Ainsley Katharine Smart (born February 25, 1995) is an American pop singer from Bedford, New Hampshire. Her solo breakthrough single "Way Too Easy" has garnered over 1 million views and was featured on radio stations across the globe. There is currently a film in production entitled "Ainsley" about her journey in the music industry.

Early life 
Ainsley Smart was born in Abington, Pennsylvania. Her parents are divorced. She is a citizen in Ireland, the United States and Great Britain. She grew up playing soccer, competing in Tae-Kwon-Do where she currently holds a 4th degree black belt, surfing, skateboarding and mountain biking. At age 15, she was discovered online by talent manager and producer Jay Levine, and spent the remainder of her teen years working within the music industry, before ultimately leaving to travel the world, the story of which is currently being made into a feature-length documentary film. At age 21, Smart moved to Switzerland.

Career 

In August 2019, she began to record her debut album 'The Truth' in Malibu, California.
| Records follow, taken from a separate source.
-- ==== Sys2Proof/Laws/Control.lean ====
section
/-! SUPPORT. Laws/Control.lean: what the shared operations of the controller state, of ACT, of error injection and of an axis can
touch, one lemma each. -/

namespace Sys2Proof.Machine

theorem hlmStatus_inj : Reg.hlmStatus ∈ injRegs := by simp [injRegs]

theorem injCtrl_inj {i : Nat} (h : i < 8) : Reg.hlmInjCtrl i ∈ injRegs := by
  simp only [injRegs, List.mem_cons, List.mem_flatMap, List.mem_range]
  exact .inr ⟨i, h, by simp⟩

theorem injHits_inj {i : Nat} (h : i < 8) : Reg.hlmInjHits i ∈ injRegs := by
  simp only [injRegs, List.mem_cons, List.mem_flatMap, List.mem_range]
  exact .inr ⟨i, h, by simp⟩

theorem touches_injDisarm (s : State) {i : Nat} (h : i < 8) (r : Option Nat) : Touches [.hlm] injRegs s (s.injDisarm i r) := by
  have w : ∀ (u : State) (v : Word) {a : Nat}, a ∈ injRegs → Touches [.hlm] injRegs u (u.wr a v) :=
    fun u v _ ha => (touches_wr u v ha).mono (by simp) (fun _ => id)
  unfold State.injDisarm
  cases r with
  | none => exact (touches_hlm s _).trans ((w _ _ (injCtrl_inj h)).trans (w _ _ hlmStatus_inj))
  | some r => exact (touches_hlm s _).trans ((w _ _ (injCtrl_inj h)).trans ((w _ _ hlmStatus_inj).trans (w _ _ (injCtrl_inj h))))

/-- What an injection may touch: the injection slots, and what the event it raises may touch. -/
abbrev Injected (s t : State) : Prop := Touches [.hlm, .evr, .cap, .elg] (injRegs ++ recorderRegs) s t

theorem Injected.of_noted {s t : State} (h : Noted s t) : Injected s t :=
  h.mono (by simp) (fun _ ha => List.mem_append_right _ ha)

theorem Injected.of_hlm {s t : State} (h : Touches [.hlm] injRegs s t) : Injected s t :=
  h.mono (by simp) (fun _ ha => List.mem_append_left _ ha)

theorem injected_injSlot (s : State) (det unit : Nat) {i : Nat} (h : i < 8) : Injected s (s.injSlot det unit i).2 := by
  unfold State.injSlot
  dsimp only
  split
  · exact Injected.of_hlm (touches_hlm s _)
  · refine Touches.trans ?_ (Injected.of_noted (noted_event ..))
    refine Touches.trans ?_ (Injected.of_hlm ((touches_count _ (injHits_inj h)).mono (by simp) (fun _ => id)))
    split
    · exact Injected.of_hlm ((touches_hlm s _).trans (touches_injDisarm _ h none))
    · exact Injected.of_hlm (touches_hlm s _)

theorem injected_inject (s : State) (det unit : Nat) : Injected s (s.inject det unit).2 := by
  have key : ∀ (l : List Nat) (acc : Bool × State), (∀ i ∈ l, i < 8) →
      Injected acc.2 (l.foldl (fun acc i =>
        let r := acc.2.injSlot det unit i
        (acc.1 || r.1, r.2)) acc).2 := by
    intro l
    induction l with
    | nil => exact fun acc _ => .refl ..
    | cons i t ih =>
      intro acc hl
      rw [List.foldl_cons]
      exact (injected_injSlot acc.2 det unit (hl i (by simp))).trans
        (ih (acc.1 || (acc.2.injSlot det unit i).1, (acc.2.injSlot det unit i).2) (fun j hj => hl j (List.mem_cons_of_mem _ hj)))
  exact key _ (false, s) (fun i hi => List.mem_range.1 (List.mem_filter.1 hi).1)

/-- With no slot armed for a detector, an operation is not made to fail and nothing changes. -/
theorem inject_of_unarmed (s : State) (det unit : Nat) (h : s.injSlots det unit = []) : s.inject det unit = (false, s) := by
  unfold State.inject; rw [h]; rfl

theorem touches_injRecheck (s : State) : Touches [.hlm] injRegs s s.injRecheck := by
  have key : ∀ (l : List Nat) (u : State), (∀ i ∈ l, i < 8) → Touches [.hlm] injRegs u (l.foldl (fun st i =>
      if (Tab.get {} st.hlm.injs i).armed &&
          !detAllowed st.glb.st (st.rdFld (Reg.hlmInjCtrl i) 7 0) (st.rdFld (Reg.hlmInjCtrl i) 23 16)
      then st.injDisarm i (some 2) else st) u) := by
    intro l
    induction l with
    | nil => exact fun u _ => .refl ..
    | cons i t ih =>
      intro u hl
      rw [List.foldl_cons]
      refine Touches.trans ?_ (ih _ (fun j hj => hl j (List.mem_cons_of_mem _ hj)))
      split
      · exact touches_injDisarm u (hl i (by simp)) _
      · exact .refl ..
  exact key _ s (fun i hi => List.mem_range.1 hi)

/-- What a change of the controller state may touch. -/
abbrev Steered (s t : State) : Prop := Touches [.glb, .hlm, .evr, .cap, .elg] (injRegs ++ recorderRegs) s t

theorem Steered.of_injected {s t : State} (h : Injected s t) : Steered s t :=
  h.mono (fun _ hp => List.mem_cons_of_mem _ hp) (fun _ => id)

theorem steered_setCtl (s : State) (st : CtlSt) (cause : Nat) : Steered s (s.setCtl st cause) := by
  unfold State.setCtl
  split
  · exact .refl ..
  · exact Touches.trans ((touches_glb s _).mono (by simp) (fun _ => id))
      (Steered.of_injected ((Injected.of_noted (noted_event ..)).trans (Injected.of_hlm (touches_injRecheck _))))

theorem touches_setRole (s : State) (r : Role) (cause : Nat) :
    Touches [.glb, .evr, .cap, .elg] recorderRegs s (s.setRole r cause) := by
  unfold State.setRole
  split
  · exact .refl ..
  · exact Touches.trans ((touches_glb s _).mono (by simp) (fun _ => id)) ((noted_event ..).mono (by simp) (fun _ => id))

theorem touches_setAct (s : State) (lvl : Bool) : Touches [.twu, .wire] [] s (s.setAct lvl) := by
  unfold State.setAct
  split
  · exact .refl ..
  · exact ((touches_twu s _).mono (by simp) (fun _ => id)).trans ((touches_wire _ _).mono (by simp) (fun _ => id))

theorem touches_actDrop (s : State) (cause : Nat) :
    Touches [.twu, .wire, .glb, .evr, .cap, .elg] recorderRegs s (s.actDrop cause) := by
  unfold State.actDrop
  split
  · exact .refl ..
  · refine Touches.trans (t := { ((s.setAct false).event 0x1002 [.h cause]) with
        twu := { ((s.setAct false).event 0x1002 [.h cause]).twu with inhibit := true } }) ?_ ?_
    · exact (((touches_setAct s false).mono (by simp) (by simp)).trans ((noted_event ..).mono (by simp) (fun _ => id))).trans
        ((touches_twu _ _).mono (by simp) (fun _ => id))
    · dsimp only
      split
      · exact (touches_setRole ..).mono (by simp) (fun _ => id)
      · exact .refl ..

/-- What the entry of SAFE or FAULT may touch. -/
abbrev Stopped (s t : State) : Prop :=
  Touches [.glb, .hlm, .twu, .wire, .cea, .dio, .evr, .cap, .elg] (injRegs ++ recorderRegs) s t

theorem stopped_halt (s : State) (st was : CtlSt) (cause : Nat) : Stopped s (((s.setCtl st cause).urgentAll).dropEdges was) :=
  (((steered_setCtl s st cause).mono (by simp) (fun _ => id)).trans ((touches_cea _ _).mono (by simp) (fun _ => id))).trans
    ((touches_dio _ _).mono (by simp) (fun _ => id))

theorem stopped_enterSafe (s : State) (cause : Nat) : Stopped s (s.enterSafe cause) := by
  unfold State.enterSafe
  split
  · exact stopped_halt ..
  · exact stopped_halt ..
  · exact .refl ..

theorem stopped_enterFault (s : State) (cause : Nat) : Stopped s (s.enterFault cause) := by
  unfold State.enterFault
  split
  · exact .refl ..
  · exact (stopped_halt ..).trans ((touches_actDrop ..).mono (by simp) (fun _ ha => List.mem_append_right _ ha))

theorem steered_degrade (s : State) (cause : Nat) : Steered s (s.degrade cause) := by
  have h : ∀ g : Glb, Steered s { s with glb := g } := fun g => (touches_glb s g).mono (by simp) (fun _ => id)
  unfold State.degrade
  extract_lets s1
  split
  · exact (h _).trans (steered_setCtl ..)
  · exact h _

theorem steered_undegrade (s : State) (cause : Nat) : Steered s (s.undegrade cause) := by
  have h : ∀ g : Glb, Steered s { s with glb := g } := fun g => (touches_glb s g).mono (by simp) (fun _ => id)
  unfold State.undegrade
  extract_lets s1
  split
  · exact (h _).trans (steered_setCtl ..)
  · exact h _

theorem steered_enterRun (s : State) : Steered s s.enterRun := by
  unfold State.enterRun
  dsimp only
  split
  · exact steered_setCtl ..
  · exact (steered_setCtl ..).trans (steered_setCtl ..)

/-! ### Axes -/

@[simp] theorem State.axis_setAxis_self (s : State) (a : Nat) (x : Axis) : (s.setAxis a x).axis a = x := by
  simp [State.axis, State.setAxis]

theorem State.axis_setAxis_ne (s : State) {a b : Nat} (x : Axis) (h : b ≠ a) : (s.setAxis a x).axis b = s.axis b := by
  simp [State.axis, State.setAxis, Tab.get_set, h]

@[simp] theorem State.axis_updAxis_self (s : State) (a : Nat) (f : Axis → Axis) : (s.updAxis a f).axis a = f (s.axis a) := by
  simp [State.updAxis]

theorem State.axis_updAxis_ne (s : State) {a b : Nat} (f : Axis → Axis) (h : b ≠ a) : (s.updAxis a f).axis b = s.axis b :=
  State.axis_setAxis_ne s _ h

@[simp] theorem State.axis_event (s : State) (code : Nat) (args : List EvArg) (a : Nat) :
    (s.event code args).axis a = s.axis a := by simp [State.axis]

theorem touches_updAxis (s : State) (a : Nat) (f : Axis → Axis) : Touches [.axes] [] s (s.updAxis a f) := touches_axes s _

/-- An event of an axis touches the axis and what an event touches; the axis keeps all but LAST_EVENT. -/
theorem touches_axEvent (s : State) (a code : Nat) (args : List EvArg) :
    Touches [.axes, .evr, .cap, .elg] recorderRegs s (s.axEvent a code args) :=
  ((touches_updAxis s a _).mono (by simp) (by simp)).trans ((noted_event ..).mono (by simp) (fun _ => id))

theorem State.axis_axEvent_self (s : State) (a code : Nat) (args : List EvArg) :
    (s.axEvent a code args).axis a = { s.axis a with lastEvent := code } := by simp [State.axEvent]

theorem State.axis_axEvent_ne (s : State) {a b : Nat} (code : Nat) (args : List EvArg) (h : b ≠ a) :
    (s.axEvent a code args).axis b = s.axis b := by
  simp [State.axEvent, State.axis_updAxis_ne s _ h]

/-- A fault condition that does not stand joins the others. -/
theorem State.conds_addCond (s : State) (a code : Nat) (h : (s.axis a).conds.contains code = false) :
    ((s.addCond a code).axis a).conds = (s.axis a).conds ++ [code] := by
  simp only [State.addCond, State.axis_updAxis_self, h]; rfl

/-! ### Objects of the other blocks -/

@[simp] theorem State.eng_setEng_self (s : State) (e : Nat) (x : Eng) : (s.setEng e x).eng e = x := by
  simp [State.eng, State.setEng]

theorem State.eng_setEng_ne (s : State) {e f : Nat} (x : Eng) (h : f ≠ e) : (s.setEng e x).eng f = s.eng f := by
  simp [State.eng, State.setEng, Tab.get_set, h]

@[simp] theorem State.enc_setEnc_self (s : State) (k : Nat) (x : EncCh) : (s.setEnc k x).enc k = x := by
  rw [State.enc, State.setEnc_eiu]; exact Tab.get_set_self ..

theorem State.enc_setEnc_ne (s : State) {k j : Nat} (x : EncCh) (h : j ≠ k) : (s.setEnc k x).enc j = s.enc j := by
  rw [State.enc, State.setEnc_eiu]; exact Tab.get_set_ne _ _ _ h

@[simp] theorem State.fin_setFin_self (s : State) (k : Nat) (x : FastIn) : (s.setFin k x).fin k = x := by
  rw [State.fin, State.setFin_dio]; exact Tab.get_set_self ..

theorem State.fin_setFin_ne (s : State) {k j : Nat} (x : FastIn) (h : j ≠ k) : (s.setFin k x).fin j = s.fin j := by
  rw [State.fin, State.setFin_dio]; exact Tab.get_set_ne _ _ _ h

@[simp] theorem State.fout_setFout_self (s : State) (k : Nat) (x : FastOut) : (s.setFout k x).fout k = x := by
  rw [State.fout, State.setFout_dio]; exact Tab.get_set_self ..

theorem State.fout_setFout_ne (s : State) {k j : Nat} (x : FastOut) (h : j ≠ k) : (s.setFout k x).fout j = s.fout j := by
  rw [State.fout, State.setFout_dio]; exact Tab.get_set_ne _ _ _ h

@[simp] theorem State.la_setLa_self (s : State) (n : Nat) (x : LineAngle) : (s.setLa n x).la n = x := by
  rw [State.la, State.setLa_lau]; exact Tab.get_set_self ..

theorem State.la_setLa_ne (s : State) {n j : Nat} (x : LineAngle) (h : j ≠ n) : (s.setLa n x).la j = s.la j := by
  rw [State.la, State.setLa_lau]; exact Tab.get_set_ne _ _ _ h

@[simp] theorem State.node_setNode_self (s : State) (n : Nat) (x : NodeRt) : (s.setNode n x).node n = x := by
  rw [State.node, State.setNode_slc]; exact Tab.get_set_self ..

theorem State.node_setNode_ne (s : State) {n j : Nat} (x : NodeRt) (h : j ≠ n) : (s.setNode n x).node j = s.node j := by
  rw [State.node, State.setNode_slc]; exact Tab.get_set_ne _ _ _ h

@[simp] theorem State.port_setPort_self (s : State) (p : Nat) (x : Port) : (s.setPort p x).port p = x := by
  rw [State.port, State.setPort_slc]; exact Tab.get_set_self ..

@[simp] theorem State.mbChan_setMbChan_self (s : State) (c : Nat) (x : MbChan) : (s.setMbChan c x).mbChan c = x := by
  rw [State.mbChan, State.setMbChan_mbx]; exact Tab.get_set_self ..

theorem State.mbChan_setMbChan_ne (s : State) {c j : Nat} (x : MbChan) (h : j ≠ c) : (s.setMbChan c x).mbChan j = s.mbChan j := by
  rw [State.mbChan, State.setMbChan_mbx]; exact Tab.get_set_ne _ _ _ h

@[simp] theorem State.src_setSrc_self (s : State) (n : Nat) (x : Src) : (s.setSrc n x).src n = x := by
  rw [State.src, State.setSrc_evr]; exact Tab.get_set_self ..

/-- A command completes where its meaning answers a state with the property. -/
theorem Completes.of_eq {c : Instr} {s t : State} {P : State → Prop} (h : exec c s = .next t) (hp : P t) : Completes c s P :=
  ⟨t, h, hp⟩

end Sys2Proof.Machine
end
She spent the next two years traveling the world and recording the album with producer/engineer Steve Baughman. Her debut single 'Way Too Easy' was released on August 23, 2021, and has since garnered several million views across social media platforms, and was played on radio stations across Europe. In November 2021, she became the first independent artist to cover Rollercoaster Magazine. In November 2021, she released her second single 'Blame Me'. The music video for "Blame Me" was filmed in the Langham Hotel in London.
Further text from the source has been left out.